Confession. I once was a kitchen hider. Too shy, too nervous, too anxious to socialise. If I was invited to another’s home, I would hide in people’s kitchens looking busy. Washing dishes, wiping benches, placing food on plates. People thought I was wonderful. “Janice is so helpful.” “Janice is so hard working.” “Janice is so cooperative.” I was SO many things to SO many people. But they didn’t know my secret. I had high anxiety in social situations.
Many years ago, I once was invited to a small gathering at someone’s home. When I say ‘once invited’, a return invitation never arrived. I hid in her kitchen, smiled sweetly to conceal my awkwardness, pretended to be busy, ignoring pleas to leave her domain. I offered to wash the dishes, the trays, the pots, the pans, as well as the oven even when food was still cooking. I was so anxious, I could have sanitised her entire kitchen if given the green light. Maybe she thought I was strange. Or was I just imagining it?
My friend, aggravated by this binge-cleaner, sidled up and informed me that she had a dishwasher. I scanned the kitchen and wondered who would deprive me of this significant vocation. In my world, a dishwasher had two hands flapping water, creating lots of foam and producing a slippery creek on the floor. I didn’t get what she was talking about.

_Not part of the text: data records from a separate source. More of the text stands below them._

-- ==== Sys2Proof/Laws/Ops.lean ====
section
/-! SUPPORT. The shared operations, each with everything it can do. -/

namespace Sys2Proof

namespace Machine

/-! ### The stack controller (10_state.md R32) -/

/-- Everything a push can do. -/
theorem State.push_cases (s : State) (a : Word) :
    (∃ h : s.sp.val < 16, s.push a = some { s with stack := s.stack.set s.sp a, sp := ⟨s.sp.val + 1, by omega⟩ }) ∨
    (s.sp.val = 16 ∧ s.push a = none) := by
  by_cases h : s.sp.val < 16
  · exact .inl ⟨h, by simp [State.push, h]⟩
  · exact .inr ⟨by omega, by simp [State.push, h]⟩

/-- Everything a pop can do. -/
theorem State.pop_cases (s : State) :
    (∃ h : 0 < s.sp.val, s.pop = some (s.stack[s.sp.val - 1], { s with sp := ⟨s.sp.val - 1, by omega⟩ })) ∨
    (s.sp.val = 0 ∧ s.pop = none) := by
  by_cases h : 0 < s.sp.val
  · exact .inl ⟨h, by simp [State.pop, h]⟩
  · exact .inr ⟨by omega, by simp [State.pop, h]⟩

/-! ### Errors (60_exceptions.md R251) -/

/-- An error changes the result alone. -/
theorem State.raise_eq (s : State) (e : ErrorKind) : s.raise e = .next { s with result := .error e } := rfl

/-! ### Keys (45_timer_keypad.md) -/

theorem keyNumber_of_lt {vx : Byte} (h : vx.toNat < 16) :
    ∀ s : State, keyNumber vx = some ⟨vx.toNat, h⟩ ∧ s.key ⟨vx.toNat, h⟩ = s.keys[vx.toNat] := by
  intro s
  simp [keyNumber, h, State.key]

theorem keyNumber_of_ge {vx : Byte} (h : 16 ≤ vx.toNat) : keyNumber vx = none := by
  simp [keyNumber, Nat.not_lt.2 h]

/-- No key is pressed. -/
theorem State.lowestKey_none {s : State} : s.lowestKey = none ↔ ∀ k : Fin 16, s.key k = false := by
  simp [State.lowestKey]

/-- The key found is pressed, and no lower one is (45_timer_keypad.md R236). -/
theorem State.lowestKey_some {s : State} {k : Fin 16} (h : s.lowestKey = some k) :
    s.key k = true ∧ ∀ j : Fin 16, j < k → s.key j = false := by
  rw [State.lowestKey, List.find?_eq_some_iff_append] at h
  obtain ⟨hk, as, bs, e, hb⟩ := h
  refine ⟨hk, fun j hj => ?_⟩
  have hs : (as ++ k :: bs).Pairwise (· < ·) := e ▸ List.pairwise_lt_finRange 16
  have hm : j ∈ as ++ k :: bs := e ▸ List.mem_finRange j
  rcases List.mem_append.1 hm with hm | hm
  · simpa using hb j hm
  · rcases List.mem_cons.1 hm with rfl | hm
    · exact absurd hj (lt_irrefl _)
    · have := (List.pairwise_cons.1 (List.pairwise_append.1 hs).2.1).1 j hm
      exact absurd (hj.trans this) (lt_irrefl _)

/-! ### Stores at `I` (44_index_memory.md) -/

/-- Everything a store at `I` can do. -/
theorem State.storeAtI_cases (s : State) (bs : List Byte) :
    ((bs.length = 0 ∨ s.i.toNat + bs.length - 1 ≤ Config.maxAddr) ∧
      s.storeAtI bs = .next { s with mem := writeBytes s.mem s.i.toNat bs }) ∨
    (0 < bs.length ∧ Config.maxAddr < s.i.toNat + bs.length - 1 ∧ s.storeAtI bs =
      .next { s with result := .error (.addressOutOfRange (if Config.maxAddr < s.i.toNat then s.i else 0x1000)) }) := by
  rcases checkedStore_cases s.mem s.i bs with ⟨h, e⟩ | ⟨h0, h, e⟩
  · exact .inl ⟨h, by rw [State.storeAtI, e]⟩
  · exact .inr ⟨h0, h, by rw [State.storeAtI, e]; rfl⟩

@[simp] theorem length_bcdDigits (b : Byte) : (bcdDigits b).length = 3 := rfl

@[simp] theorem State.length_regsUpTo (s : State) (x : Reg) : (s.regsUpTo x).length = x.val + 1 := by
  simp [State.regsUpTo]

@[simp] theorem State.getElem_regsUpTo (s : State) (x : Reg) (k : Nat) (h : k < (s.regsUpTo x).length) :
    (s.regsUpTo x)[k] = s.reg ⟨k, by simp at h; omega⟩ := by
  simp [State.regsUpTo, State.reg]

/-! ### The cycle (40_cycle.md) -/

/-- Everything a fetch can do (40_cycle.md R101, R102). -/
theorem State.fetch_cases (s : State) :
    (s.pc.toNat + 1 ≤ Config.maxAddr ∧
      s.fetch = .ok (wordOfBytes (readByte s.mem s.pc.toNat) (readByte s.mem (s.pc.toNat + 1)))) ∨
    (Config.maxAddr < s.pc.toNat + 1 ∧
      s.fetch = .error (.addressOutOfRange (if Config.maxAddr < s.pc.toNat then s.pc else 0x1000))) := by
  unfold State.fetch
  by_cases h : s.pc.toNat + 1 ≤ Config.maxAddr
  · exact .inl ⟨h, by rw [outOfRange_none (by omega)]⟩
  · exact .inr ⟨by omega, by rw [outOfRange_some (by omega) (by omega)]⟩

theorem step_of_inputs_nil {s : State} (h : s.inputs = []) : step s = runCycle none s := by
  simp [step, runNext, h]

theorem step_of_inputs_cons {s : State} {op : HostOp} {rest : List HostOp} (h : s.inputs = op :: rest) :
    step s = runHostOp op { s with inputs := rest } := by
  simp [step, runNext, h]

/-- A `Cycle` whose fetch and decode succeed is the instruction's rule after the advance. -/
theorem runCycle_instr {s : State} {r : Option Byte} {w : Word} {i : Instr} (hf : s.fetch = .ok w)
    (hd : decode w = some i) : runCycle r s = exec i { s with rand8 := r, pc := s.pc + 2, result := .ok } := by
  simp only [runCycle, hf, hd]; rfl

/-- A `Cycle` whose word decodes to `UNKNOWN`. -/
theorem runCycle_unknown {s : State} {r : Option Byte} {w : Word} (hf : s.fetch = .ok w) (hd : decode w = none) :
    runCycle r s = .next { s with rand8 := r, pc := s.pc + 2, result := .error (.unknownOpcode w) } := by
  simp only [runCycle, hf, hd]; rfl

/-- A `Cycle` whose fetch fails. -/
theorem runCycle_fetchError {s : State} {r : Option Byte} {e : ErrorKind} (hf : s.fetch = .error e) :
    runCycle r s = .next { s with rand8 := r, result := .error e } := by
  simp only [runCycle, hf]; rfl

/-! ### A step that is a `Cycle` -/

@[simp] theorem State.cycleStart_pc (s : State) : s.cycleStart.pc = s.pc := by unfold State.cycleStart; split <;> rfl

@[simp] theorem State.cycleStart_mem (s : State) : s.cycleStart.mem = s.mem := by unfold State.cycleStart; split <;> rfl

@[simp] theorem State.cycleStart_fetch (s : State) : s.cycleStart.fetch = s.fetch := by
  unfold State.cycleStart; split <;> rfl

theorem step_of_cycleNext {s : State} (h : s.cycleNext = true) : step s = runCycle s.cycleStart.rand8 s.cycleStart := by
  unfold State.cycleNext at h
  split at h
  · next e =>
    have hs : s.cycleStart = { s with rand8 := none } := by unfold State.cycleStart; rw [e]
    rw [step_of_inputs_nil e, hs]; rfl
  · next e => rw [step_of_inputs_cons e]; simp only [State.cycleStart, e, runHostOp]; rfl
  · cases h

/-- A step whose word decodes is the instruction's rule after the advance. -/
theorem step_instr {s : State} {w : Word} {i : Instr} (hc : s.cycleNext = true) (hf : s.fetch = .ok w)
    (hd : decode w = some i) : step s = exec i { s.cycleStart with pc := s.pc + 2, result := .ok } := by
  rw [step_of_cycleNext hc, runCycle_instr (by rw [State.cycleStart_fetch]; exact hf) hd, State.cycleStart_pc]

/-- A step whose word is `UNKNOWN`. -/
theorem step_unknown {s : State} {w : Word} (hc : s.cycleNext = true) (hf : s.fetch = .ok w) (hd : decode w = none) :
    step s = .next { s.cycleStart with pc := s.pc + 2, result := .error (.unknownOpcode w) } := by
  rw [step_of_cycleNext hc, runCycle_unknown (by rw [State.cycleStart_fetch]; exact hf) hd, State.cycleStart_pc]

/-- A step whose fetch fails. -/
theorem step_fetchError {s : State} {e : ErrorKind} (hc : s.cycleNext = true) (hf : s.fetch = .error e) :
    step s = .next { s.cycleStart with result := .error e } := by
  rw [step_of_cycleNext hc, runCycle_fetchError (by rw [State.cycleStart_fetch]; exact hf)]

/-! ### Addresses as numbers -/

theorem extendAddr_eq_ofNat (nnn : Addr12) : extendAddr nnn = BitVec.ofNat 16 nnn.toNat := by
  apply BitVec.eq_of_toNat_eq; simp [extendAddr]

theorem toNat_extendAddr (nnn : Addr12) : (extendAddr nnn).toNat = nnn.toNat := by
  have := nnn.isLt
  simp [extendAddr]
  omega

/-- `NNN + v0` keeps every bit: it is at most 0x10FE (41_control_flow.md R128). -/
theorem toNat_offsetTarget (nnn : Addr12) (v0 : Byte) : (offsetTarget nnn v0).toNat = nnn.toNat + v0.toNat := by
  have := nnn.isLt
  have := v0.isLt
  simp [offsetTarget, extendAddr, extendByte]
  omega

end Machine

end Sys2Proof
end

Maybe anxiety engulfed my understanding and logic. I just remember an interminable pause, while she sucked in her breath, lips narrowed, and her eyes sign-posted towards a boxy contraption with knobs and buttons. I felt a hot wind graze my face as she exhaled all too slowly and exasperatedly, “That’s the dishwasher.” I remember acute embarrassment. I heard others laughing – were they mocking me? I felt my whole being shrink into one small inescapable space, a place where I felt judged and unwelcome. I had a strong urge to abscond, to run away and hide from the shame that seized my being but my legs were frozen on that kitchen floor, my brain went blank.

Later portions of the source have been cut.